(Saved data entries)
-- ==== Sys2Proof/Machine/Dispatch.lean ====
section
/-! DEFINITION. Machine/Dispatch.lean: one arm per row of the opcode table, each one direct call of its meaning. -/

namespace Sys2Proof.Machine

/-- The meaning of each unit of work. -/
def exec (i : Instr) (s : State) : Host.Outcome State Fault Refusal :=
  match i with
  -- WIRE: a byte class in one receiver state (rule R100)
  | .idleNul => Sys2Proof.Machine.execIdleNul s
  | .idleSoh => Sys2Proof.Machine.execIdleSoh s
  | .idleOther b => Sys2Proof.Machine.execIdleOther b s
  | .sohDstAccept dst => Sys2Proof.Machine.execSohDstAccept dst s
  | .sohDstReject dst => Sys2Proof.Machine.execSohDstReject dst s
  | .destSrc src => Sys2Proof.Machine.execDestSrc src s
  | .srcTid tid => Sys2Proof.Machine.execSrcTid tid s
  | .tidLenOk len => Sys2Proof.Machine.execTidLenOk len s
  | .tidLenZero => Sys2Proof.Machine.execTidLenZero s
  | .lenStx => Sys2Proof.Machine.execLenStx s
  | .lenOther b => Sys2Proof.Machine.execLenOther b s
  | .stxEncHigh h c => Sys2Proof.Machine.execStxEncHigh h c s
  | .stxEncLow c l => Sys2Proof.Machine.execStxEncLow c l s
  | .stxEtx => Sys2Proof.Machine.execStxEtx s
  | .stxOther b => Sys2Proof.Machine.execStxOther b s
  | .etxCrcMatch crc => Sys2Proof.Machine.execEtxCrcMatch crc s
  | .etxCrcMismatch crc => Sys2Proof.Machine.execEtxCrcMismatch crc s
  | .crcOkEot => Sys2Proof.Machine.execCrcOkEot s
  | .crcOkOther b => Sys2Proof.Machine.execCrcOkOther b s
  -- EVENT: the packet timeout (rule R185)
  | .rxTimeout => Sys2Proof.Machine.execRxTimeout s
  -- SYMBOL: control byte values and encoded-byte shapes (rules R92, R95, R130, R131)
  | .symNul => Sys2Proof.Machine.execSymNul s
  | .symSoh => Sys2Proof.Machine.execSymSoh s
  | .symStx => Sys2Proof.Machine.execSymStx s
  | .symEtx => Sys2Proof.Machine.execSymEtx s
  | .symEot => Sys2Proof.Machine.execSymEot s
  | .symLf => Sys2Proof.Machine.execSymLf s
  | .symEnc h c => Sys2Proof.Machine.execSymEnc h c s
  | .symEncHigh p => Sys2Proof.Machine.execSymEncHigh p s
  | .symEncLow p => Sys2Proof.Machine.execSymEncLow p s
  -- HOSTOP: host operations by 4-bit code (rule R103)
  | .construct addr settle baud completion => Sys2Proof.Machine.execConstruct addr settle baud completion s
  | .tick => Sys2Proof.Machine.execTick s
  | .enqueue dest payload tid => Sys2Proof.Machine.execEnqueue dest payload tid s
  | .pending => Sys2Proof.Machine.execPending s
  | .available => Sys2Proof.Machine.execAvailable s
  | .read => Sys2Proof.Machine.execRead s
  | .getAddr => Sys2Proof.Machine.execGetAddr s
  | .setAddr a => Sys2Proof.Machine.execSetAddr a s
  | .isBroadcast m => Sys2Proof.Machine.execIsBroadcast m s
  | .reply m payload override => Sys2Proof.Machine.execReply m payload override s
  | .unassignedAB x => Sys2Proof.Machine.execUnassignedAB x s
  | .unassignedCF x => Sys2Proof.Machine.execUnassignedCF x s
  -- PHASE: steps of a send attempt (rule R203)
  | .txGate => Sys2Proof.Machine.execTxGate s
  | .txAssert => Sys2Proof.Machine.execTxAssert s
  | .txSettle1 => Sys2Proof.Machine.execTxSettle1 s
  | .txWrite => Sys2Proof.Machine.execTxWrite s
  | .txCompleteExact => Sys2Proof.Machine.execTxCompleteExact s
  | .txCompleteFlushEstimate => Sys2Proof.Machine.execTxCompleteFlushEstimate s
  | .txCompleteEstimate => Sys2Proof.Machine.execTxCompleteEstimate s
  | .txDeassert => Sys2Proof.Machine.execTxDeassert s
  | .txSettle2 => Sys2Proof.Machine.execTxSettle2 s
  | .txCommit => Sys2Proof.Machine.execTxCommit s
  | .txFail => Sys2Proof.Machine.execTxFail s
  -- FUNCTION: pure functions (rules R120, R121, R132 to R134, R151, R153, R154)
  | .isValidNodeAddress a => Sys2Proof.Machine.execIsValidNodeAddress a s
  | .isValidSlaveAddress a => Sys2Proof.Machine.execIsValidSlaveAddress a s
  | .valid b => Sys2Proof.Machine.execValid b s
  | .decPair b1 b2 => Sys2Proof.Machine.execDecPair b1 b2 s
  | .encodeFrame dst src tid payload => Sys2Proof.Machine.execEncodeFrame dst src tid payload s
  | .crcInit b => Sys2Proof.Machine.execCrcInit b s
  | .crcFold d => Sys2Proof.Machine.execCrcFold d s
  | .crcCheck b => Sys2Proof.Machine.execCrcCheck b s

end Sys2Proof.Machine
end

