-- ==== Sys2Proof/Safety.lean ====
section
/-! DEFINITION. Safety.lean: the terms claims use: the invariant that every step keeps, the states a byte step or a
clock reading leaves, and the relation of two states that differ only in reception fields that hold no value. -/

namespace Sys2Proof

/-- The phases between ASSERT and DEASSERT, in which the transceiver drives the bus (rules R204, R210). -/
def Phase.driving : Phase → Bool
  | .settle1 => true
  | .write => true
  | .complete => true
  | .deassert _ => true
  | _ => false

/-- The phases of a send attempt, from ASSERT to COMMIT or failure (rule R203). -/
def Phase.sending : Phase → Bool
  | .assertDe => true
  | .settle1 => true
  | .write => true
  | .complete => true
  | .deassert _ => true
  | .settle2 _ => true
  | .commit => true
  | .fail => true
  | _ => false

/-- What a reception holds in each state: rule R28 b and d, and of c and e the part that the stored payload can express:
the accumulator is the checksum of the stored bytes while none has been left out (c; bytes beyond the declared length are
folded and not stored), and from ETX on (the accumulator side of e; the checksum byte itself is not kept). Rule R28 a is
not here: it speaks of the address at an earlier time, which the state does not keep. -/
def Reception.consistent (st : RxState) (r : Reception) : Prop :=
  (5 ≤ st.number → r.len ≠ 0#8) ∧
  (st = .messageLenReceived →
    r.first = true ∧ r.count = 0 ∧ r.payload = [] ∧ r.crc = checksumInit r.dst r.src r.len) ∧
  (st.number ≤ 4 → r.first = true ∧ r.count = 0 ∧ r.payload = []) ∧
  (st = .stxReceived → r.count ≤ 256 ∧ r.payload.length = min r.count r.len.toNat ∧
    (r.count ≤ r.len.toNat → r.crc = checksum r.dst r.src r.len r.payload) ∧
    (r.first = false → r.half &&& 0x0F#8 = 0#8)) ∧
  (7 ≤ st.number → r.count = r.len.toNat ∧ r.payload.length = r.len.toNat ∧
    r.crc = checksum r.dst r.src r.len r.payload)

/-- A message the engine can have produced (rule R32). -/
def Message.consistent (m : Message) : Prop :=
  m.len.toNat = m.payload.length ∧ 1 ≤ m.payload.length ∧ m.payload.length ≤ 255

/-- Two receptions agree on every field that a rule has written by state `st` (rules R24, R25). -/
def Reception.agree (st : RxState) (r r' : Reception) : Prop :=
  r.start = r'.start ∧ r.first = r'.first ∧ r.count = r'.count ∧ r.payload = r'.payload ∧
  (2 ≤ st.number → r.dst = r'.dst) ∧ (3 ≤ st.number → r.src = r'.src) ∧ (4 ≤ st.number → r.tid = r'.tid) ∧
  (5 ≤ st.number → r.len = r'.len ∧ r.crc = r'.crc) ∧
  (st = .stxReceived → r.first = false → r.half = r'.half)

end Sys2Proof

namespace Sys2Proof.Machine

/-! ## What one clock reading changes -/

/-- `s` after a primitive at which the clock came to read `n`. -/
def State.clockSeen (s : State) (n : Nat) : State :=
  { s with clock := n, advances := s.advances.tail, freeIndex := freeIndexAfter s.advances s.freeIndex }

/-- `s` after a byte step's clock reading `n`, stored as the last bus activity (rule R160). -/
def State.byteSeen (s : State) (n : Nat) : State := { s.clockSeen n with lastBusActivity := n }

/-- `s` after a byte that ended in a discard (rules R160, R280): the stamp, no reception, IDLE, the trace. -/
def State.dropped (s : State) (n : Nat) (c : DiscardCause) : State :=
  { s.byteSeen n with
    rx := none
    rxState := .idle
    out := s.out ++ (traceDiscard s.params.trace c s.rxState ++ traceTransition s.params.trace s.rxState .idle) }

/-- `s` after a byte that moved the receiver from its state to `st` (rules R22, R160), with the reception `r`. -/
def State.advanced (s : State) (n : Nat) (st : RxState) (r : Reception) : State :=
  { s.byteSeen n with
    rx := some r
    rxState := st
    out := s.out ++ traceTransition s.params.trace s.rxState st }

/-! ## What a whole send attempt shows and leaves (rule R203) -/

/-- What leaves the block in one attempt at sending `f`, in order: the output rises, a settle wait, the frame in one write,
what the completion wait shows, the output falls, a settle wait; then the trace port's TX event (log entry 20). -/
def State.attemptShows (s : State) (f : Frame) (shown : List Output) (r : TxResult) : List Output :=
  [.drive true, .wait s.params.settle, .write f] ++ shown ++ [.drive false, .wait s.params.settle]
    ++ traceTx s.params.trace r

/-- `t` is `s` after a successful attempt at sending `f` (rule R212): the whole frame is on the wire, the queue is `fs`,
the activity is stamped, and at least two settle times and the `waited` milliseconds of the completion wait have passed. -/
def State.attemptSent (s t : State) (f : Frame) (fs : List Frame) (shown : List Output) (waited : Nat) : Prop :=
  s.clock + s.params.settle.floorMs + waited + s.params.settle.floorMs ≤ t.clock ∧
  t = { s with
    de := false
    phase := .timeout .sent
    txFifo := fs
    chanTx := s.chanTx ++ f
    lastBusActivity := t.clock
    out := s.out ++ s.attemptShows f shown .sent
    clock := t.clock
    advances := t.advances
    writeAnswers := s.writeAnswers.tail
    doneAnswers := t.doneAnswers
    flushAnswers := t.flushAnswers
    freeIndex := t.freeIndex }

/-- `t` is `s` after a failed attempt at sending `f` (rule R213): the bytes `onWire` have reached the wire, two settle times
have passed, and the queue, the activity stamp and the receiver are as before. -/
def State.attemptFailed (s t : State) (f : Frame) (onWire : List Byte) (shown : List Output) : Prop :=
  s.clock + s.params.settle.floorMs + s.params.settle.floorMs ≤ t.clock ∧
  t = { s with
    de := false
    phase := .timeout .failed
    chanTx := s.chanTx ++ onWire
    out := s.out ++ s.attemptShows f shown .failed
    clock := t.clock
    advances := t.advances
    writeAnswers := s.writeAnswers.tail
    doneAnswers := t.doneAnswers
    flushAnswers := t.flushAnswers
    freeIndex := t.freeIndex }

/-! ## The invariant -/

/-- A frame the encoder can have produced (rules R33, R134). -/
def isEncodedFrame (f : Frame) : Prop :=
  ∃ dst src tid payload, 1 ≤ payload.length ∧ payload.length ≤ 255 ∧ f = frameBytes dst src tid payload

/-- A FIFO within its depth (rule R62). -/
def withinDepth (depth : Option Nat) (n : Nat) : Prop := ∀ d, depth = some d → n ≤ d

/-- What holds of the machine before and after every step: the address is never broadcast (rule R21), a reception is
present exactly outside IDLE (rule R23), the contents of receptions (`Reception.consistent`), messages and frames (rules
R32, R33), the
timestamps lie in the past (rule R158), the parameters passed CONSTRUCT's checks (rules R230, R231, R215), the FIFOs
respect their depths (rule R62), and the direction-control output is high exactly in the phases between ASSERT and
DEASSERT (rule R36), in which there is a frame to send. -/
structure State.Inv (s : State) : Prop where
  addr : isValidNodeAddr (s.ownAddr.toNat : Int) = true
  reception : s.rx.isSome = true ↔ s.rxState ≠ .idle
  contents : ∀ r, s.rx = some r → r.consistent s.rxState ∧ r.start ≤ s.clock
  activity : s.lastBusActivity ≤ s.clock
  inbound : ∀ m ∈ s.rxFifo, m.consistent
  outbound : ∀ f ∈ s.txFifo, isEncodedFrame f
  depths : withinDepth s.params.rxqDepth s.rxFifo.length ∧ withinDepth s.params.txqDepth s.txFifo.length
  settle : s.params.settle.positive = true
  baud : baudUsable s.params.completion s.params.baud = true
  direction : s.de = s.phase.driving
  frame : s.phase.sending = true → s.txFifo ≠ []

/-! ## Reception fields that hold no value -/

/-- Two states that differ at most in reception fields no rule has written yet (D23). -/
def State.sameWritten (s s' : State) : Prop :=
  s' = { s with rx := s'.rx } ∧
  match s.rx, s'.rx with
  | none, none => True
  | some r, some r' => r.agree s.rxState r'
  | _, _ => False

/-- Two states that differ at most in whether the trace port exists and in what has left the block. -/
def State.sameButTrace (s s' : State) : Prop :=
  s' = { s with params := { s.params with trace := s'.params.trace }, out := s'.out }

/-- Two outcomes of the same kind: the same stop, or next states in the relation. -/
def outcomesAgree (rel : State → State → Prop) : Answer → Answer → Prop
  | .next t, .next t' => rel t t'
  | .fault f, .fault f' => f = f'
  | .refused r, .refused r' => r = r'
  | _, _ => False

end Sys2Proof.Machine
end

Description of the task> Within the data above, the span starting at the line containing "(7 ≤ st.number" and ending at the line containing "rxState := .idle" is to be retyped exactly, with no other lines.

Response to the task>
  (7 ≤ st.number → r.count = r.len.toNat ∧ r.payload.length = r.len.toNat ∧
    r.crc = checksum r.dst r.src r.len r.payload)

/-- A message the engine can have produced (rule R32). -/
def Message.consistent (m : Message) : Prop :=
  m.len.toNat = m.payload.length ∧ 1 ≤ m.payload.length ∧ m.payload.length ≤ 255

/-- Two receptions agree on every field that a rule has written by state `st` (rules R24, R25). -/
def Reception.agree (st : RxState) (r r' : Reception) : Prop :=
  r.start = r'.start ∧ r.first = r'.first ∧ r.count = r'.count ∧ r.payload = r'.payload ∧
  (2 ≤ st.number → r.dst = r'.dst) ∧ (3 ≤ st.number → r.src = r'.src) ∧ (4 ≤ st.number → r.tid = r'.tid) ∧
  (5 ≤ st.number → r.len = r'.len ∧ r.crc = r'.crc) ∧
  (st = .stxReceived → r.first = false → r.half = r'.half)

end Sys2Proof

namespace Sys2Proof.Machine

/-! ## What one clock reading changes -/

/-- `s` after a primitive at which the clock came to read `n`. -/
def State.clockSeen (s : State) (n : Nat) : State :=
  { s with clock := n, advances := s.advances.tail, freeIndex := freeIndexAfter s.advances s.freeIndex }

/-- `s` after a byte step's clock reading `n`, stored as the last bus activity (rule R160). -/
def State.byteSeen (s : State) (n : Nat) : State := { s.clockSeen n with lastBusActivity := n }

/-- `s` after a byte that ended in a discard (rules R160, R280): the stamp, no reception, IDLE, the trace. -/
def State.dropped (s : State) (n : Nat) (c : DiscardCause) : State :=
  { s.byteSeen n with
    rx := none
    rxState := .idle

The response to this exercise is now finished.